Kerchunk is most useful when we read only the pieces of data we need. Here we select a small spatial window from one variable. This should read a small amount of data from the remote NetCDF file rather than downloading the full file.

subset = single["water_temp"].isel(
    time=0,
    depth=0,
    lat=slice(1000, 1020),
    lon=slice(1000, 1020),
)

subset

<xarray.DataArray 'water_temp' (lat: 20, lon: 20)> Size: 3kB
dask.array<getitem, shape=(20, 20), dtype=float64, chunksize=(20, 20), chunktype=numpy.ndarray>
Coordinates:
  * lat      (lat) float64 160B -40.0 -39.92 -39.84 ... -38.64 -38.56 -38.48
  * lon      (lon) float64 160B -100.0 -99.92 -99.84 ... -98.64 -98.56 -98.48
    depth    float64 8B 0.0
    time     datetime64[ns] 8B 1994-01-01T12:00:00
Attributes:
    long_name:      Water Temperature
    standard_name:  sea_water_temperature
    units:          degC
    NAVO_code:      15
    comment:        in-situ temperature

Plot the small subset

The previous cell creates a lazy xarray object. The actual data are read when we call .load(), .compute(), or make a plot.

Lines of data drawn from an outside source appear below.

/-- A FARE TOTAL is created when an unreported entry is held and no FARE TOTAL is (R57). -/
def ensureFareTotal (s : State) : State :=
  if s.closed.any (fun c => !c.reported) then { s with radio := s.radio.createReserved .fareTotal } else s

/-- The carried entry marked reported, and removed unless pinned (R58). -/
def reportCarried : List ClosedTrip → List ClosedTrip
  | [] => []
  | c :: rest => if c.reported then c :: reportCarried rest else if c.pinned then { c with reported := true } :: rest else rest

/-- What the Trip Unit does when its FARE TOTAL, now gone from the queue, is acknowledged (R58). -/
def fareTotalAcknowledged (s : State) : State :=
  match carriedTrip s.closed with
  | none => s
  | some c =>
    ensureFareTotal
      { s with
        closed := reportCarried s.closed
        totals := { s.totals with reported := satAdd Config.countMax s.totals.reported c.total } }

/-- The carried entry's unsent flag cleared: its FARE TOTAL has been wholly transmitted (R59). -/
def markSent : List ClosedTrip → List ClosedTrip
  | [] => []
  | c :: rest => if c.reported then c :: markSent rest else { c with unsent := false } :: rest

/-! ## CLEAR (R29, R44, R54, R60, R64) -/

/-- The totalizers at a CLEAR (R60). -/
def Totals.addTrip (total extras steps : Nat) (x : Totals) : Totals :=
  { x with
    trips := satAdd Config.countMax x.trips 1
    fare := satAdd Config.countMax x.fare total
    extras := satAdd Config.countMax x.extras extras
    steps := satAdd Config.countMax x.steps steps }

/-- A pending image becomes active, with the notice TARIFF ACTIVE (R29). -/
def activatePending (s : State) : State :=
  match s.tariff.pending with
  | none => s
  | some i => noticeMeter noticeTariffActive { s with tariff := { s.tariff with active := some i, pending := none } }

/-- The Duty Unit after a CLEAR (R64). -/
def DutyUnit.afterClear (d : DutyUnit) : DutyUnit :=
  match d.signedOn, d.next with
  | true, some j => { d with state := .assigned, current := some j, next := none, soonClear := none }
  | true, none => { d with state := .vacant, soonClear := none }
  | false, _ => { d with state := .offDuty, soonClear := none }

/-- The blocks of a next job that a CLEAR makes current (R64, R84). -/
def movedBlocks (d : DutyUnit) : List Nat :=
  match d.signedOn, d.next with
  | true, some j => j.text.blocks
  | _, _ => []

/-- The move of the Duty Unit at a CLEAR, with the notice JOB when the next job becomes current (R64, R78, R84). -/
def leaveHired (s : State) : State :=
  { s with
    pool := retagBlocks .currentJob (movedBlocks s.duty) s.pool
    duty := s.duty.afterClear
    terminal := if s.duty.signedOn ∧ s.duty.next.isSome then s.terminal.place noticeJob else s.terminal }

/-- The trip closed and counted (R44, steps 1 to 4). -/
def closeTrip (t : Trip) (total : Nat) (s : State) : State :=
  ensureFareTotal
    { s with
      resumeDue := none
      closed := appendClosed (carriedIndex s) (closedEntry t total s) s.closed
      alarm := { s.alarm with record := { s.alarm.record with pinIntent := false } }
      totals := s.totals.addTrip total (tripExtras s.tariff.active t) t.steps }

/-- The Fare Engine and the record return to IDLE (R5, R44). -/
def endTrip (s : State) : State :=
  { s with trip := none, evalDue := none, dist := { s.dist with metres := 0 }, terminal := s.terminal.place noticeTrip }

/-- A CLEAR that is taken (R44). -/
def takeClear (t : Trip) (total : Nat) (s : State) : State :=
  dutyChanged .duty (leaveHired (endTrip (activatePending (closeTrip t total s))))

/-- The Trip Unit's taking of CLEAR (R44). -/
def clear (s : State) : Reply :=
  match s.trip with
  | none => done .refusedState s
  | some t =>
    match t.phase with
    | .running => done .refusedState s
    | .stopped total _ => done .ok (takeClear t total s)

/-- CLEAR (R44). -/
def execClear (s : State) : Out := whenUp (request .meter .clear clear) s

/-! ## ADD EXTRA (R19, R45) -/

/-- The maximum count of extra n, where it is present; with no active image every n from 1 to 8 is, with 99 (R24, R45). -/
def extraMaximum (active : Option StoredImage) (n : Nat) : Option Nat :=
  match active with
  | some i => if n = 0 then none else i.image.extras[n - 1]?.map Extra.maxCount
  | none => if within 1 8 n then some 99 else none

/-- The count of extra n in a trip. -/
def extraCount (n : Nat) (extras : List (Nat × Nat)) : Nat := ((extras.find? (fun e => decide (e.1 = n))).map Prod.snd).getD 0

/-- The count of extra n raised by one; an extra not yet in the list joins it at the end (R19, R45). -/
def raiseExtra (n : Nat) (extras : List (Nat × Nat)) : List (Nat × Nat) :=
  if extras.any (fun e => decide (e.1 = n)) then extras.map (fun e => if e.1 = n then (e.1, e.2 + 1) else e)
  else extras ++ [(n, 1)]

/-- The stopped total recomputed with the extras as they now are; the uplift is unchanged (R19). -/
def Trip.reprice (active : Option StoredImage) (t : Trip) : Trip :=
  { t with phase := match t.phase with
      | .running => .running
      | .stopped _ uplift => .stopped (stoppedTotal active t) uplift }

/-- An ADD EXTRA that raises a count (R19, R45). -/
def takeExtra (n : Nat) (t : Trip) (s : State) : State :=
  noticeTerminal noticeTrip
    { s with trip := some (Trip.reprice s.tariff.active { t with extras := raiseExtra n t.extras }) }

/-- The Trip Unit's taking of ADD EXTRA (R45). -/
def addExtra (n : Nat) (s : State) : Reply :=
  match s.trip with
  | none => done .refusedState s
  | some t =>
    match extraMaximum s.tariff.active n with
    | none => done .badValue s
    | some most => if most ≤ extraCount n t.extras then done .held s else done .ok (takeExtra n t s)

/-- ADD_EXTRA (R45). -/
def execAddExtra (n : Nat) (s : State) : Out := whenUp (request .meter (.addExtra n) (addExtra n)) s

/-! ## Reads (R46, R56, R61) -/

/-- A flag that is absent in IDLE (R38; log 13, log 15). -/
def optFlag (b : Option Bool) : List Byte := optFrom0 1 (b.map Bool.toNat)

/-- The stopped total and the minimum uplift, present in STOPPED only (R38). -/
def Trip.due (t : Trip) : Option (Nat × Nat) :=
  match t.phase with
  | .running => none
  | .stopped total uplift => some (total, uplift)

/-- The extras list, or its absence in IDLE (R38; log 13). -/
def extrasBytes (e : Option (List (Nat × Nat))) : List Byte :=
  match e with
  | none => natBytes 1 (allOnes 1)
  | some l => natBytes 1 l.length ++ l.flatMap (fun x => natBytes 1 x.1 ++ natBytes 1 x.2)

creating the xarray object ≠ reading all the data

Only the requested subset will be read BUT we have to read full chunks so ~117 MB of temporary memory will be used to read the chunk and then it will be discarded.

single.water_temp.isel(depth=0).nbytes / 1e6

117.036

subset.plot()

Recap

This example teaches the basic unit of kerchunking:

one NetCDF file → one reference mapping

The full HYCOM workflow then repeats or adapts this idea across many files.

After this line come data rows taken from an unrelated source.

/-! ## The radio link (09) -/

/-- A CYCLE HEAD (R146 to R150, R157, R161, R162). A valid head lowers the backoffs, hands over the acknowledgements of its list unless a head was missed,
passes every entry that then still awaits one through R162, and leaves nothing awaiting; it opens its slot plan, restarts the link timer of 10 s, notes
the cycle number and the grants, and the link is UP, or SLOT TOO SHORT when the frame of some entry fits neither kind of slot (log 29), with the notice
LINK at a change. A head not for all cabs or out of range is dropped. An acknowledged entry leaves the queue and its owner acts (R58, R75, R101, R121);
of one not acknowledged the retry count rises, and an ALERT is READY at once, an entry past its limit leaves and its owner is told (R76, R121), and every
other backs off. A freed general position is offered to the Message Store (R154), in the same step and after the owner of the entry that left has been
told: that order, and so the arrival orders of two entries made in one step, is the model's choice (log 20). The draws are free values (log 8), and
entries are settled in queue order (log 19). -/
def Obligations.HeadsOpenTheCycle : Prop :=
  (∀ (a : Address) (h : HeadFields) (s w x : State), Delivered (.cycleHead a h) s → headValid a h = true →
    w = { s with radio := { s.radio with queue := s.radio.queue.map (fun e =>
      if e.state = .backoff then
        (if e.backoff ≤ 1 then { e with backoff := 0, state := .ready } else { e with backoff := e.backoff - 1 })
      else e) } } →
    x = ((w.radio.queue.filter (fun e => decide (e.state = .awaitingAck))).map Entry.arrival).foldl
      (fun y n => notAcknowledged n y)
      ((if ∃ last, s.radio.lastCycle = some last ∧ h.cycle ≠ (last + 1) % 256 then [] else h.acks).foldl takeAck w) →
    ∀ link, link = (if x.radio.queue.any (fun e =>
        decide (h.ts < x.settings.keyLead + (frameSize x e.kind * 8000 + x.settings.airRate - 1) / x.settings.airRate) &&
        decide (h.tl < x.settings.keyLead + (frameSize x e.kind * 8000 + x.settings.airRate - 1) / x.settings.airRate))
      then LinkState.slotTooShort else .up) →
    (∃ drawn, drawn < h.slots ∧ exec (.cycleHead a h) s = .next (sealDomain { x with
      draws := x.draws + 1
      radio := { x.radio with
        link := link
        linkDue := some (s.now + 10000)
        plan := some {
          headEnd := s.now, slots := h.slots, ts := h.ts, tl := h.tl, grants := h.reservations, drawn := drawn, contentionDone := false
          nextReserved := 0 }
        lastCycle := some h.cycle
        grantedBefore := s.radio.grantedNow
        grantedNow := h.reservations.contains s.settings.cab }
      terminal := if s.radio.link = link then x.terminal else { x.terminal with notices := x.terminal.notices ||| 0x20 } })) ∧
    changesOnly [.draws, .offers, .terminal, .duty, .closed, .totals, .radio, .pool, .messages] s x ∧ x.radio.tx = s.radio.tx ∧
    (QueueLaw s → ∀ e ∈ x.radio.queue, e.state ≠ .awaitingAck)) ∧
  (∀ (a : Address) (h : HeadFields) (s : State), Delivered (.cycleHead a h) s → headValid a h = false →
    exec (.cycleHead a h) s = .next (sealDomain s)) ∧
  (∀ (s d : State) (cab q : Nat) (e : Entry),
    (cab ≠ s.settings.cab → takeAck s (cab, q) = s) ∧
    ((∀ y ∈ s.radio.queue, y.state = .awaitingAck → y.seq ≠ some q) → takeAck s (cab, q) = s) ∧
    (cab = s.settings.cab → e ∈ s.radio.queue → e.state = .awaitingAck → e.seq = some q →
      (∀ y ∈ s.radio.queue, y.state = .awaitingAck → y.seq = some q → y = e) →
      d = { s with radio := { s.radio with queue := s.radio.queue.filter (fun y => y.arrival ≠ e.arrival) } } →
      takeAck s (cab, q) = (match e.content with
        | .alert _ => d
        | .accept n => (match findOffer n s with
          | some o => (match o.state with
            | .accepting due => setOffer n (.awaitingAward due) d
            | _ => d)
          | none => d)
        | .jobEvent _ _ _ => queueWaiting d
        | .receipt _ _ => queueWaiting d
        | .decline _ _ => queueWaiting d
        | .fareTotal => fareTotalAcknowledged d
        | .status _ =>
          if e.carriesFailed = true ∧ s.duty.failedEvent.isSome then { d with
            duty := { s.duty with failedEvent := none }
            terminal := { s.terminal with notices := s.terminal.notices ||| 0x10 } }
          else d
        | .driverMessage n => queueWaiting (resolveOutbound n .delivered d)))) ∧
  (∀ (d : State) (before after : List ClosedTrip) (c : ClosedTrip), d.closed = before ++ c :: after → c.reported = false →
    (∀ x ∈ before, x.reported = true) → ∃ v, fareTotalAcknowledged d = v ∧ changesOnly [.closed, .totals, .radio] d v ∧
      v.closed = before ++ (if c.pinned then [{ c with reported := true }] else []) ++ after ∧
      v.totals = { d.totals with reported := min (d.totals.reported + c.total) 999999999 } ∧
      v.radio = (if v.closed.any (fun x => !x.reported) then d.radio.createReserved .fareTotal else d.radio)) ∧
  (∀ (n : Nat) (st : OutboundState) (d : State) (o : Outbound), findOutbound n d = some o →
    ∃ v, resolveOutbound n st d = v ∧ changesOnly [.pool, .messages, .terminal] d v ∧ v.pool = releaseBlocks o.blocks d.pool ∧
      v.messages.outbound.map Outbound.state = d.messages.outbound.map (fun x => if x.localNumber = n then st else x.state) ∧
      v.messages.outbound.map Outbound.localNumber = d.messages.outbound.map Outbound.localNumber ∧
      v.terminal = { d.terminal with notices := d.terminal.notices ||| 0x08 }) ∧
  (∀ d : State, queueWaiting d = (match d.messages.outbound.find? (fun o => decide (o.state = .waiting)) with
    | none => d
    | some o =>
      if d.radio.generalCount < 8 then { d with
        radio := d.radio.create (.driverMessage o.localNumber)
        messages := { d.messages with
          outbound := d.messages.outbound.map (fun x => if x.localNumber = o.localNumber then { x with state := .queued } else x) } }
      else d)) ∧
  ∀ (n : Nat) (s d : State) (e : Entry), findEntry n s = some e →
    d = { s with radio := { s.radio with queue := s.radio.queue.filter (fun y => y.arrival ≠ n) } } →
    (e.state ≠ .awaitingAck → notAcknowledged n s = s) ∧
    (e.state = .awaitingAck → e.kind = .alert →
      notAcknowledged n s = changeEntry n (fun x => { x with retry := x.retry + 1, backoff := 0, state := .ready }) s) ∧
    (e.state = .awaitingAck → (∀ limit, retryLimit e.kind = some limit → e.retry < limit) → e.kind ≠ .alert →
      ∃ b, b < 2 ^ min (e.retry + 1) 4 ∧ notAcknowledged n s =
        { changeEntry n (fun x => { x with retry := x.retry + 1, backoff := b, state := if b = 0 then .ready else .backoff }) s with
          draws := s.draws + 1 }) ∧
    (∀ limit, e.state = .awaitingAck → retryLimit e.kind = some limit → limit ≤ e.retry →
      notAcknowledged n s = (match e.content with
        | .jobEvent k m _ => queueWaiting (refreshStatus .jobEventFailed { d with
            duty := { s.duty with failedEvent := some ⟨k, m⟩ }
            terminal := { s.terminal with notices := s.terminal.notices ||| 0x10 } })
        | .receipt _ _ => queueWaiting d
        | .decline _ _ => queueWaiting d
        | .driverMessage m => queueWaiting (resolveOutbound m .failed d)
        | _ => d))

/-- The timers of the Uplink Queue and of the link (R149, R161, R162): the last cycle of a backoff makes an entry READY, an entry past its retry limit is
removed and its owner told, and ten seconds without a head lose the link, with the plan, the cycle number and the grants; while it is lost no backoff is
lowered. The guards of the two rows of the Uplink Queue are log 21; given early, the row of the link timer brings the time base to its expiry (the
model's choice, log 3). -/
def Obligations.BackoffsRetriesAndLinkLoss : Prop :=
  ∀ s : State, s.power = .up →
    (s.radio.link = .lost → ∀ n, exec (.backoffEnd n) s = .next (sealDomain s)) ∧
    (s.radio.link ≠ .lost → ∀ n e, findEntry n s = some e → e.state = .backoff → e.backoff ≤ 1 →
      exec (.backoffEnd n) s = .next (sealDomain (changeEntry n (fun x => if x.state = .backoff then
        (if x.backoff ≤ 1 then { x with backoff := 0, state := .ready } else { x with backoff := x.backoff - 1 }) else x) s))) ∧
    (∀ n e limit, findEntry n s = some e → retryLimit e.kind = some limit →
      (limit < e.retry ∨ (e.state = .awaitingAck ∧ limit ≤ e.retry)) →
      exec (.retryLimitReached n) s = .next (sealDomain (ownerFailed e (dropEntry n s)))) ∧
    (∀ n, findEntry n s = none →
      exec (.backoffEnd n) s = .next (sealDomain s) ∧ exec (.retryLimitReached n) s = .next (sealDomain s)) ∧
    (∀ due, s.radio.linkDue = some due → slotTransmission s = false → ∃ v, exec .linkLost s = .next v ∧
      changesOnly [.now, .radio, .terminal] s v ∧ v.now = max s.now due ∧
      v.radio = { s.radio with
        link := .lost, linkDue := none, lastCycle := none, plan := none, grantedNow := false, grantedBefore := false
        queue := s.radio.queue.map (fun e => if e.state = .awaitingAck then { e with state := .ready, backoff := 0 } else e) } ∧
      (s.radio.link ≠ .lost → v.terminal = { s.terminal with notices := s.terminal.notices ||| 0x20 })) ∧
    (s.radio.linkDue = none → exec .linkLost s = .next (sealDomain s))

In Rich’s larger notebook, the first file is used to define the schema because all HYCOM files have the same structure:

same variables
same grid
same dimensions
different time values

The multi-file workflow combines many references along the time dimension to create one virtual dataset.

Rich’s larger workflow produces a Parquet reference store (hycom.parq) because the combined references are too large for a convenient single JSON file.

Summary

In this notebook we:

Found the public HYCOM NetCDF files on S3
Selected the first file
Used NetCDF3ToZarr to create kerchunk references
Subchunked large 4D variables for more useful access patterns
Opened the references with xarray
Read a small subset without converting or downloading the full dataset

The key lesson is:

Kerchunk turns existing files into virtual Zarr-like datasets by creating references, not by copying data.